**Requirement**
Retype word for word the lines of the data below, from the first to the one bearing "theorem test_decode_inv : decode", with that one included.

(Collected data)
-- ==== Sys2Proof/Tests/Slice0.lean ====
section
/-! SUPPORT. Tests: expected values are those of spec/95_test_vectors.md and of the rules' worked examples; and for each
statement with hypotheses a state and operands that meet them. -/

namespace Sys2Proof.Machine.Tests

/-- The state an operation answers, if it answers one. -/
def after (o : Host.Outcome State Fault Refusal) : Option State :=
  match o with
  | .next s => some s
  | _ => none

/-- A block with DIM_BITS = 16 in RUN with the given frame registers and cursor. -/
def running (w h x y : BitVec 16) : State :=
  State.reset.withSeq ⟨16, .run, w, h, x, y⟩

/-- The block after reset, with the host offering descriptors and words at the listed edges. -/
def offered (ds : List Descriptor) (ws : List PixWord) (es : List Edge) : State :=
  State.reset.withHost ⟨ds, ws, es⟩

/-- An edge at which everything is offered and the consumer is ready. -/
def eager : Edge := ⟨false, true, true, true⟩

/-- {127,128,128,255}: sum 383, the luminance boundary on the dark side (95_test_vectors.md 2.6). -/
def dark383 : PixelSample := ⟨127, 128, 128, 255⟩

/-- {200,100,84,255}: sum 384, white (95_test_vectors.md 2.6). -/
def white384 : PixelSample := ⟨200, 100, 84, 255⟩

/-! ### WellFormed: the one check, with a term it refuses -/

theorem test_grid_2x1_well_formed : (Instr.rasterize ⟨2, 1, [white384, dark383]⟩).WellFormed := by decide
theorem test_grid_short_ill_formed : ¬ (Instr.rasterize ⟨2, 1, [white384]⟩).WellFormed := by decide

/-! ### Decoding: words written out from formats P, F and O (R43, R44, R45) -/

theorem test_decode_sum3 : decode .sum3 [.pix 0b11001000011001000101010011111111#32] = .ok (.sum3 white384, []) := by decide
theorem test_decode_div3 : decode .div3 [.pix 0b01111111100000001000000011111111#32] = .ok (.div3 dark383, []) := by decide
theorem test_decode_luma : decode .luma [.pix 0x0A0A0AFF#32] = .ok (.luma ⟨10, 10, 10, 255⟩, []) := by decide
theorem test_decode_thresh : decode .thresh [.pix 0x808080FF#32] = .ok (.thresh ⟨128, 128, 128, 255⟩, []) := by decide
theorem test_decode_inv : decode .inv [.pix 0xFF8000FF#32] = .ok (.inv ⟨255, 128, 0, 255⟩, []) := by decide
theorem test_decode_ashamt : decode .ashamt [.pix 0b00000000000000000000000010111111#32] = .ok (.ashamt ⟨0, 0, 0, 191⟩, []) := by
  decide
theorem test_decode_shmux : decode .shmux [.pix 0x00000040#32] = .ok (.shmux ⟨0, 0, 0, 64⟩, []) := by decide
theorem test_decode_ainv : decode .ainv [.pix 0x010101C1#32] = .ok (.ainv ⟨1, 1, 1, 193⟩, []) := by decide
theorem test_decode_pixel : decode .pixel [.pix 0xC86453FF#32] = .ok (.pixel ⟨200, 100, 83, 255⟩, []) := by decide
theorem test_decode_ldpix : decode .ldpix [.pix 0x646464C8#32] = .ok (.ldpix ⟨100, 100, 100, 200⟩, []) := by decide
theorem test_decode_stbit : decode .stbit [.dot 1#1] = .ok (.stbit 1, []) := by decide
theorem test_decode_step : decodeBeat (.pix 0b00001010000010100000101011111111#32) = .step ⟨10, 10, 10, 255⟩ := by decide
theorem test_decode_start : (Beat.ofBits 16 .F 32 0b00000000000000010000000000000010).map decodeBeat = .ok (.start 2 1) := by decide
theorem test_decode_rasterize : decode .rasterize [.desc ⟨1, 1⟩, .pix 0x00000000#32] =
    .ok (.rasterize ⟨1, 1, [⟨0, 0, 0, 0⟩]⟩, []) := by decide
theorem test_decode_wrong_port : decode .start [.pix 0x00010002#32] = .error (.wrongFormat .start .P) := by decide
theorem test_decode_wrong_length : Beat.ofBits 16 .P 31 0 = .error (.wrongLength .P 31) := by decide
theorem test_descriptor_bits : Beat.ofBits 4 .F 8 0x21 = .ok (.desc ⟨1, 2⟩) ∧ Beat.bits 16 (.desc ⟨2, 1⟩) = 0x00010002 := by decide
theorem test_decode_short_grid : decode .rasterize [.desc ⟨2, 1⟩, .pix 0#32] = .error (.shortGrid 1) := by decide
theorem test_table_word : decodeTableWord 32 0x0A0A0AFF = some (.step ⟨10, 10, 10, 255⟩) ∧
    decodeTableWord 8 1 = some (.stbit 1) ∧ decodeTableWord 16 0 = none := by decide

**Answer**
-- ==== Sys2Proof/Tests/Slice0.lean ====
section
/-! SUPPORT. Tests: expected values are those of spec/95_test_vectors.md and of the rules' worked examples; and for each
statement with hypotheses a state and operands that meet them. -/

namespace Sys2Proof.Machine.Tests

/-- The state an operation answers, if it answers one. -/
def after (o : Host.Outcome State Fault Refusal) : Option State :=
  match o with
  | .next s => some s
  | _ => none

/-- A block with DIM_BITS = 16 in RUN with the given frame registers and cursor. -/
def running (w h x y : BitVec 16) : State :=
  State.reset.withSeq ⟨16, .run, w, h, x, y⟩

/-- The block after reset, with the host offering descriptors and words at the listed edges. -/
def offered (ds : List Descriptor) (ws : List PixWord) (es : List Edge) : State :=
  State.reset.withHost ⟨ds, ws, es⟩

/-- An edge at which everything is offered and the consumer is ready. -/
def eager : Edge := ⟨false, true, true, true⟩

/-- {127,128,128,255}: sum 383, the luminance boundary on the dark side (95_test_vectors.md 2.6). -/
def dark383 : PixelSample := ⟨127, 128, 128, 255⟩

/-- {200,100,84,255}: sum 384, white (95_test_vectors.md 2.6). -/
def white384 : PixelSample := ⟨200, 100, 84, 255⟩

/-! ### WellFormed: the one check, with a term it refuses -/

theorem test_grid_2x1_well_formed : (Instr.rasterize ⟨2, 1, [white384, dark383]⟩).WellFormed := by decide
theorem test_grid_short_ill_formed : ¬ (Instr.rasterize ⟨2, 1, [white384]⟩).WellFormed := by decide

/-! ### Decoding: words written out from formats P, F and O (R43, R44, R45) -/

theorem test_decode_sum3 : decode .sum3 [.pix 0b11001000011001000101010011111111#32] = .ok (.sum3 white384, []) := by decide
theorem test_decode_div3 : decode .div3 [.pix 0b01111111100000001000000011111111#32] = .ok (.div3 dark383, []) := by decide
theorem test_decode_luma : decode .luma [.pix 0x0A0A0AFF#32] = .ok (.luma ⟨10, 10, 10, 255⟩, []) := by decide
theorem test_decode_thresh : decode .thresh [.pix 0x808080FF#32] = .ok (.thresh ⟨128, 128, 128, 255⟩, []) := by decide
theorem test_decode_inv : decode .inv [.pix 0xFF8000FF#32] = .ok (.inv ⟨255, 128, 0, 255⟩, []) := by decide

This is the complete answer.